99% of what this business owner posts is positive. She primarily posts about her business and the success of her beloved child. She posts specials, she makes inquires about expanding her business and shares the success of her business. Each of these positive posts receive a handful of likes and comments in comparison to the one negative post.  Now it’s my turn. WHY??? When she posts that it’s time for her to expand; why doesn’t she get 300 likes? When she posts pictures of the literal fruits of her labor; why doesn’t she get an engaged audience who wants to discuss how amazing her work is for days? I mean…. That’s what happened on the negative post.  The fb community discussed it for DAYS. 

And trust… I’m sitting on no fb friend moral high horse. I have witnessed this behavior on many pages.  A wife posts photos of the beautiful “just because” lilies her husband sent her. CRICKETS!!! Let that same husband black her damn eye! Here they come out of the woodwork with their regrets and prayers. What is wrong with us as a society? Why are we so drawn to negativity? Why is it so easy to scroll past the love, the joy, the success? Why the begrudging of celebration? Lean in… Did you know that you can be happy for yourself and someone else at the same time? Better yet… Did you know your life can suck like a Hoover vacuum and you can still be happy for other people? HELLO??? Happiness for yourself and happiness for others is not mutually exclusive.  You can do both at the same time. In fact, you might see the joy you extend to other folks manifest in your own life… But what do I know?

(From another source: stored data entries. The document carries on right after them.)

/-- A read-modify-write at a home: the old value, and what `f` writes (03 R61); poison is for the caller. -/
def atomicAt (s : State) (ac : Access) (h : Nat) (f : Nat → Option Nat) : Res (State × Nat) :=
  let r := reach s h ac.n true
  if !r.2 then .error (.stall r.1)
  else
    let s0 := loadLine r.1 h ac.n true
    let old := homeRead s0 h ac.n
    let s1 := match f old with
      | some v => performWrite s0 h ac.n v false
      | none => s0
    .ok (s1.touchTlb ac.va.toNat, old)

/-! ## Trap frames (19 R324, R325) -/

/-- The home address of trap frame n of core g. -/
def frameHome (g n : Nat) : Nat := vaultHome g (128 * n)

/-- A frame of context cx's core g taken over for a trap or upcall: KIND, CAUSE, PC and XST (19 R320); `again` where the instruction that it parked at
has not completed, so that no BREAK of it is due (19 R331). -/
def takeOver (again : Bool) (s : State) (cx g n : Nat) (up : Bool) (cause : BitVec 8) (pc : Word) (xst : Nat) : State :=
  let h := ctxVault s cx g (128 * n)
  let w := homeRead s (h + 0x70) 8
  let y := homeRead s (h + 0x78) 8
  let w' := w - w / 2 ^ 24 % 256 * 2 ^ 24 - w / 2 ^ 13 % 4 * 2 ^ 13 + cause.toNat * 2 ^ 24 + (if up then 2 else 1) * 2 ^ 13
  let s1 := homeWrite (homeWrite (homeWrite s (h + 8) 8 pc.toNat) (h + 0x70) 8 w') (h + 0x78) 8 (y / 8 * 8 + xst)
  updTask s1 cx g (fun c => { c with sched := { c.sched with frames := c.sched.frames.map (fun e => if e.1 = n && again then (n, e.2.1, e.2.2.1, e.2.2.2.1, none) else e) } })

/-- KIND of frame n of core g. -/
def frameKind (s : State) (g n : Nat) : Nat := homeRead s (frameHome g n + 0x70) 8 / 2 ^ 13 % 4

/-- The lowest frame of core g whose KIND is 0, among those from n on. -/
def freeFrom (s : State) (g : Nat) : Nat → Nat → Option Nat
  | 0, _ => none
  | k + 1, n => if frameKind s g n = 0 then some n else freeFrom s g k (n + 1)

/-- The lowest-numbered free frame of core g. -/
def freeFrameOf (s : State) (g : Nat) : Option Nat := freeFrom s g 32 0

/-- The doubleword at 0x70 of a frame. -/
def frameWord70 (t : TaskState) (kind : BitVec 2) (cause : BitVec 8) : Word :=
  BitVec.ofNat 64 (t.id.tid.toNat * 2 ^ 32 + cause.toNat * 2 ^ 24 + t.regs.fflags.toNat * 2 ^ 19 + t.regs.frm.toNat * 2 ^ 17 +
    (if t.regs.c then 2 ^ 16 else 0) + (if t.regs.t then 2 ^ 15 else 0) + kind.toNat * 2 ^ 13 + t.regs.vl.toNat)

/-- The doubleword at 0x78 of a frame. -/
def frameWord78 (t : TaskState) (xst : BitVec 3) : Word :=
  BitVec.ofNat 64 (t.id.coord.toNat * 2 ^ 16 + t.id.stage.toNat * 2 ^ 12 + t.id.slot.toNat * 2 ^ 6 + xst.toNat)

/-- The 16 doublewords of a frame (19 R324). -/
def frameWords (t : TaskState) (kind : BitVec 2) (cause : BitVec 8) (xst : BitVec 3) : List Word :=
  let p := t.regs.p.toList
  [t.regs.a, t.regs.pc] ++ p.map (·.addr) ++
    (List.range 4).map (fun i => BitVec.ofNat 64 ((p.getD (2 * i) default).stride.toNat + (p.getD (2 * i + 1) default).stride.toNat * 2 ^ 32)) ++
    [frameWord70 t kind cause, frameWord78 t xst]

/-- The little-endian value of doublewords. -/
def wordsNat : List Word → Nat
  | [] => 0
  | w :: r => w.toNat + wordsNat r * 2 ^ 64

/-- A task's state written into frame n of core g, with the message frame it holds (19 R325, 10 R178). -/
def writeFrame (s : State) (g n : Nat) (t : TaskState) (kind : BitVec 2) (cause : BitVec 8) (xst : BitVec 3) : State :=
  let s1 := homeWrite s (frameHome g n) 128 (wordsNat (frameWords t kind cause xst))
  updCore s1 g (fun c => { c with sched := { c.sched with frames := (n, t.msg, t.owner, t.wrote, t.stepped) :: c.sched.frames.filter (fun e => e.1 != n) } })

/-- The launch sequence a frame's SLOT names: that of the live launch, 0 for slot 63 (19 R324). -/
def slotSeq (s : State) (cx slot : Nat) : BitVec 24 :=
  match launchOf s cx slot with
  | some l => l.seq
  | none => 0

/-- The state that frame n of core g holds (19 R324), with the message frame and number of its task. -/
def readFrame (s : State) (g n : Nat) : TaskState :=
  let h := frameHome g n
  let w := homeRead s (h + 0x70) 8
  let y := homeRead s (h + 0x78) 8
  let c := coreOf s g
  { regs := { a := homeWord s h, pc := homeWord s (h + 8),
              p := Vector.ofFn (fun i : Fin 8 => ⟨homeWord s (h + 0x10 + 8 * i.val), BitVec.ofNat 32 (homeRead s (h + 0x50 + 4 * i.val) 4)⟩),
              t := w.testBit 15, c := w.testBit 16, vl := BitVec.ofNat 13 w, frm := BitVec.ofNat 2 (w / 2 ^ 17),
              fflags := BitVec.ofNat 5 (w / 2 ^ 19) },
    id := { tid := BitVec.ofNat 32 (w / 2 ^ 32), coord := BitVec.ofNat 48 (y / 2 ^ 16), stage := BitVec.ofNat 4 (y / 2 ^ 12),
            slot := BitVec.ofNat 6 (y / 2 ^ 6), seq := slotSeq s c.ctx (y / 2 ^ 6 % 64) },
    msg := (c.sched.frames.find? (fun e => e.1 == n)).bind (·.2.1),
    owner := ((c.sched.frames.find? (fun e => e.1 == n)).map (·.2.2.1)).getD 0,
    wrote := ((c.sched.frames.find? (fun e => e.1 == n)).map (·.2.2.2.1)).getD 0,
    stepped := (c.sched.frames.find? (fun e => e.1 == n)).bind (·.2.2.2.2) }

/-- KIND := 0 in frame n of core g. -/
def releaseFrame (s : State) (g n : Nat) : State :=
  let w := homeRead s (frameHome g n + 0x70) 8
  let s1 := homeWrite s (frameHome g n + 0x70) 8 (w - w / 2 ^ 13 % 4 * 2 ^ 13)
  updCore s1 g (fun c => { c with sched := { c.sched with frames := c.sched.frames.filter (fun e => e.1 != n) } })

/-- The running task's state, to resume at an address. -/
def taskState (s : State) (pc : Word) : TaskState := ⟨{ s.core.regs with pc := pc }, s.core.id, s.core.sched.msg, s.core.port.owner, s.core.sched.wrote, s.core.sched.stepped⟩

/-- A STEP or table load whose effect is accepted counts as complete when its task leaves before it ran again (07 R135,
R136); one that still waits is given up. -/
def carryThrough (s : State) : State :=
  let s1 := updCtx s s.core.ctx (fun x => { x with stepReq := x.stepReq.filter (fun g => g != s.core.num) })
  let done := s.core.sched.stepDone || s.core.sched.tableDone == some none
  let s2 := if done then s1.advance else s1
  { s2 with core := { s2.core with sched := { s2.core.sched with stepDone := false, tableDone := none } } }

/-- Fills of core g that wait without a frame, for the task that runs there, are given up. -/
def dropStalledFills (s : State) : State :=
  updCtx s s.core.ctx (fun x => { x with fills := x.fills.filter (fun f => !(f.core == s.core.num && f.frame == .none && f.cmd.isNone)) })

/-- The current core runs no task (10 R176); answers and notices it waited for are dropped, and its place at a slice. -/
def leaveCore (s0 : State) : State :=
  let s := dropHolds (dropStalledFills s0) s0.core.num
  { s with core := { s.core with sched := { s.core.sched with running := false, msg := none, wrote := 0, stepped := none, taskEntry := false, returns := [], asked := false, askHome := none, checked := [], again := none, first := none },
                                 sluice := { s.core.sluice with win := [], pos := 0, plain := false } } }

/-- The instruction at PC completes as the task leaves its core; while the core steps a user task, its BREAK waits for the task's return: the
next boundary that the task reaches (19 R331; DEDUCED, log entry 28). -/
def leaveStepped (s : State) : State :=
  if s.core.sched.user && s.core.csr.dbgStep then { s with core := { s.core with sched := { s.core.sched with stepped := some s.core.regs.pc } } } else s

/-- The task's state put into the lowest free frame, or kept for the device-memory queue (10 R177, 19 R325). -/
def suspend (s : State) (pc : Word) (kind : BitVec 2) (cause : BitVec 8) (xst : BitVec 3) : State × FrameRef :=
  match freeFrameOf s s.core.num with
  | some n => (writeFrame s s.core.num n (taskState s pc) kind cause xst, .frame n)
  | none => (s, .away (taskState s pc) kind cause xst)

/-- TAKING AN EXCEPTION (19 R320, R321, R325): the running task's state goes into a frame that resumes at `resume`,
the task leaves its core, and the handler's record is queued: ahead of level 0 for a trap, at its tail for an
upcall. The handler starts when the core selects it. -/
def takeTrap (s : State) (up : Bool) (i : TrapInfo) (resume : Word) : State :=
  let xst : BitVec 3 := if i.cause = cTRANSL && bits i.x 7 0 = 5 then BitVec.ofNat 3 (bits i.x 13 11) else 0
  let (s1, f) := suspend s resume (if up then 2 else 1) i.cause xst
  let e : QEntry := { level := 0, work := .handler up i f, entered := 0, aged := false }
  let s2 := if up then enqueue s1 s.core.ctx s.core.num e else enqueueFront s1 s.core.ctx s.core.num e
  leaveCore s2

/-- The last attempt of the instruction at PC stalled. -/
def State.markStalled (s : State) : State := { s with core := { s.core with sched := { s.core.sched with stalled := true } } }

/-- The fill that core g waits for without a frame (06 R117). -/
def stalledFill (x : Ctx) (g : Nat) : Option Fill := x.fills.find? (fun f => f.core == g && f.frame == .none && f.cmd.isNone)

/-- A translation miss of the running task (06 R116, R117): an upcall with a frame and a request to the service
core; with no frame free the core stalls until its notice. -/
def takeMiss (s : State) (va x : Word) (write fetch : Bool) : State :=
  let g := s.core.num
  let cx := s.core.ctx
  let ask := fun (t : State) (f : FrameRef) =>
    let t1 := updCtx t cx (fun c => { c with fills := c.fills ++ [{ core := g, va := va, write := write, fetch := fetch, cow := x.getLsbD 10, frame := f,
                                                                    status := none, told := false, host := false, since := t.clock, cmd := none }] })
    { t1 with pending := t1.pending ++ [(g, .translationMissMessage)] }
  match freeFrameOf s g with
  | some n => takeTrap (ask s (.frame n)) true { cause := cTRANSL, addr := va, pc := s.core.regs.pc, x := x } s.core.regs.pc
  | none => (ask s .none).markStalled

/-- A core that stalls without a frame has its notice: the access is tried again, or TRANSL is raised with the status (06 R117, R119). -/
def takeNotice (s : State) (f : Fill) : State :=
  let st := f.status.getD 0
  if st = 0 then dropStalledFills s
  else takeTrap (dropStalledFills s) false { cause := cTRANSL, addr := f.va, pc := s.core.regs.pc, x := translX 5 f.write f.fetch f.cow st } s.core.regs.pc

/-- What executing an instruction or device step answers. -/
abbrev Out := Host.Outcome State Fault Refusal

/-- The step by which the far side of home h answers the current core with what its memory holds (03 R68, R70). DESIGN CHOICE: log entry 34. -/
def farReply (s : State) (h : Nat) : Instr :=
  let r : Resp := { core := s.core.num, ctx := s.core.ctx, owner := s.core.port.owner, value := none, refused := false, bad := false }
  if isHost h then .hostCompletion (hostLink s h) r else .peerAcknowledgement (peerLink h) r

/-- The current core waits for an answer of the far side of home h. -/
def awaitAnswer (s : State) (h : Nat) (load : Bool) : State :=
  { s with core := { s.core with sched := { s.core.sched with asked := true, askHome := if load then some h else none, stalled := true } },
           pending := s.pending ++ [(s.core.num, farReply s h)] }

/-- An instruction's result as an outcome: every stop acts on the state before the instruction, unless it carries
its own. -/
def finish (s : State) (r : Res State) : Out :=
  match r with
  | .ok s' => .next s'
  | .error (.trap c a x) => .next (takeTrap s false ⟨c, a, s.core.regs.pc, x⟩ s.core.regs.pc)
  | .error (.trapIn s' c a x resume) => .next (takeTrap s' false ⟨c, a, s.core.regs.pc, x⟩ resume)
  | .error (.miss va x w f) => .next (takeMiss s va x w f)
  | .error (.stall s') => .next s'.markStalled
  | .error (.ask s' h load) => .next (awaitAnswer s' h load)
  | .error (.refuse r) => .refused r

/-- A message frame given back (10 R178). -/
def releaseMsg (s : State) (m : Option Nat) : State :=
  match m with
  | some n => { s with core := { s.core with sched := { s.core.sched with msgHeld := s.core.sched.msgHeld &&& ~~~((1 : BitVec 64) <<< n) } } }
  | none => s

/-- A task's state loaded into the core (10 R171, 19 R327); the watchdog count starts and the own limit clears
(19 R336). -/
def loadTask (s : State) (t : TaskState) : State :=
  { s with core := { s.core with regs := t.regs, id := t.id, port := { s.core.port with owner := t.owner },
                                 sched := { s.core.sched with running := true, msg := t.msg, wrote := t.wrote, stepped := t.stepped, wdCount := 0, wdOwn := 0, mwaited := 0 } } }

/-- RETURNING FROM AN EXCEPTION (19 R327): the frame at a local-alias address is restored and freed; the state it
replaces is discarded, its message frame released. -/
def returnFrom (s : State) (addr : Word) : Res State :=
  if 4096 ≤ addr.toNat || addr.toNat % 128 != 0 then .error (operand addr 0x50)
  else
    let g := s.core.num
    let n := addr.toNat / 128
    let k := frameKind s g n
    if k != 1 && k != 2 then .error (operand addr 0x51)
    else
      let t := readFrame s g n
      let s1 := releaseMsg s s.core.sched.msg
      let s2 := releaseFrame s1 g n
      let s3 := loadTask s2 t
      .ok { s3 with core := { s3.core with sluice := { s3.core.sluice with armed := s3.core.sluice.skip, plain := false, win := [], pos := 0 },
                                           sched := { s3.core.sched with taskEntry := false } } }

The point of it all, *in my Anthony Hamilton voice*, is to let the love out. When you catch yourself scrolling past the joy to get to the drama; check yourself. I was deeply disheartened by the behavior on my fb friends page because I know she’s a wonderful person. She, like all of us, deserves to be acknowledged, celebrated, encouraged and rooted for whether its raining or if the sun is shining.  All I’m saying is… Don’t wait until someone is in the middle of a storm to offer your support. Some of us might start to think you were carrying your umbrella all along. 

Hey! That’s all I got. Until next time… Choose you and don’t pass up positivity; spread it. Love y'all. 

I’m not here because I’m an expert. I’m here because I have experiences.